On a NVIDIA GTX 650 (1GB) (paired with a balanced Intel Core i5-8600K-class CPU), Rocket League runs at roughly 26 FPS at 1080p with our optimized settings — up from about 19FPS with everything maxed. Here's the configuration and what each setting costs.
The NVIDIA GTX 650 (1GB) is a entry-level graphics card with 1GB of VRAM, and Rocket League is a lightweight, high-frame-rate esports title. Paired with the Intel Core i5-8600K, it is a real challenge at 1080p — about 26 FPSwith FrameCoach's optimized settings. That already clears a smooth frame rate on High, so our tuning keeps the visuals as high as possible instead of chasing extra frames.
Across resolutions you can expect around 26 FPS at 1080p and 16 FPS at 1440p, dropping to roughly 9 FPS at 4K. Rocket League doesn't use upscaling, so the gains come from trimming the heaviest settings below.

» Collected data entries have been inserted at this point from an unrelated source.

-- ==== Sys2Proof/Word.lean ====
section
/-! DEFINITION. The words of the SX20 and the operand types its commands carry: register widths, host ports
and functions, the header of a request, what a read of host memory returned, and the operand fields of core
instructions. -/

namespace Sys2Proof

/-- One byte. -/
abbrev Byte := BitVec 8
/-- A 16-bit element: an INT16 or BF16 element, or a hatch register. -/
abbrev Half := BitVec 16
/-- A 32-bit register or FP32 element (R7, R39). -/
abbrev Word := BitVec 32
/-- A 64-bit register. -/
abbrev DWord := BitVec 64
/-- A vector register, or one column of an accumulator tile: 1,024 bits (R29). -/
abbrev Vec := BitVec 1024
/-- A K4 code table: 16 entries of 8 bits (R29, R34). -/
abbrev KTable := BitVec 128

/-- The two host ports (R334). -/
inductive Port where
  | a
  | b
  deriving DecidableEq, Repr

/-- Port number: 0 for A, 1 for B (R439). -/
def Port.idx : Port → Nat
  | .a => 0
  | .b => 1

/-- The other host port. -/
def Port.other : Port → Port
  | .a => .b
  | .b => .a

/-- A function of a port: 0 the physical function, 1 to 63 the virtual functions (R334). -/
structure Fn where
  port : Port
  num : Fin 64
  deriving DecidableEq, Repr

/-- One number for each function: port A's 0 to 63, port B's 64 to 127. -/
def Fn.key (f : Fn) : Nat := f.port.idx * 64 + f.num.val

/-- The physical function of a port. -/
def Port.pf (p : Port) : Fn := ⟨p, 0⟩

/-- Whether a function is the physical function of its port. -/
def Fn.isPf (f : Fn) : Bool := f.num = 0

/-- The header of a request entry (R341). `stray` is the entry byte of the first reserved header byte, SESSION of a
request that names none among them, or byte of the entry's unused part, that is not zero; `none` when there is none. `noWrite` says that a write to the host buffers it
names for results completes with an error or finds no translation (R334, R351). -/
structure Req where
  fn : Fn
  tag : Word
  session : DWord
  admin : Bool
  onBehalf : Fin 64
  stray : Option Nat
  noWrite : Bool := false
  deriving DecidableEq, Repr

/-- The function whose identity a request acts under (R341): the function named in ON_BEHALF under ADMIN, and
otherwise the function itself. -/
def Req.identity (r : Req) : Fn := if r.admin then ⟨r.fn.port, r.onBehalf⟩ else r.fn

/-- What a read of host memory answered: the access failed (DMA_FAULT of R351), or its bytes. -/
inductive Dma where
  | fault
  | data (bytes : List Byte)
  deriving DecidableEq, Repr

/-- Element formats of the Format field (R72). -/
inductive Fmt where
  | fp32
  | bf16
  | e4m3
  | e5m2
  | k4
  | int16
  deriving DecidableEq, Repr

/-- The two F8 encodings (R38). -/
inductive F8 where
  | e4m3
  | e5m2
  deriving DecidableEq, Repr

/-- The format of the b operand of MMA.K4 and MMA.K4S (R44, R71). -/
inductive BFmt where
  | k4
  | e4m3
  | e5m2
  deriving DecidableEq, Repr

/-- An address field of a bundle (R72, R73): a base, and the number of an address expression, 0 for none. The
base counts bytes, 64-byte lines, or lines of the sliver, as the field says. -/
structure PAddr where
  base : Nat
  expr : Fin 256
  deriving DecidableEq, Repr

/-- The lane mask of a vector instruction: no mask, or the scalar register that holds it (R32, R72). -/
abbrev Mask := Option (Fin 16)

/-- Where a reduction writes its one result (R59): a scalar register, or a lane of a vector register. -/
inductive RedDest where
  | scalar (d : Fin 16)
  | lane (d : Fin 32) (i : Fin 32)
  deriving DecidableEq, Repr

/-- The second operand of a scalar instruction: a register or a 32-bit immediate (R59, R72). -/
inductive SOperand where
  | reg (r : Fin 16)
  | imm (v : Word)
  deriving DecidableEq, Repr

/-- One end of a colonnade transfer (R78): a core's pane store at a 64-byte line. -/
structure PanePlace where
  core : Fin 10240
  line : Nat
  deriving DecidableEq, Repr

/-- What a colonnade transfer sends: a core's pane-store data, or data the hub sends (R78, R86). -/
inductive ColSource where
  | pane (p : PanePlace)
  | hub (bytes : List Byte)
  deriving DecidableEq, Repr

/-- The path of a colonnade transfer (R21, R78): over the ring, to higher logical bays or to lower ones, or through the transom
switch from port 0 or 1 of one bay to port 0 or 1 of another. -/
inductive ColPath where
  | ring (up : Bool)
  | transom (outPort inPort : Fin 2)
  deriving DecidableEq, Repr

end Sys2Proof
end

| Resolution | All-High FPS | Optimized FPS |
|---|---|---|
| 1080p | 19 | 26 |
| 1440p | 11 | 16 |
| 4K | 6 | 9 |
⚡ Fine-tune this for your exact CPU & target FPS →
With FrameCoach's optimized balanced settings, the NVIDIA GTX 650 (1GB) averages around 26 FPS at 1080p in Rocket League — up from about 19 FPS with everything on High.
At 1440p with optimized settings, the NVIDIA GTX 650 (1GB) averages roughly 16 FPS in Rocket League; turn on upscaling or aim for a locked 60 for the best feel.
Use a balanced preset, keep ray tracing off for maximum FPS, and ease the heaviest options like Render Detail and High Quality Shaders down a notch. The full per-setting breakdown is above.
FPS figures are estimates from a generalized model (hardware tier × game load × per-setting weights), not live benchmarks — real performance varies by scene, drivers and game version.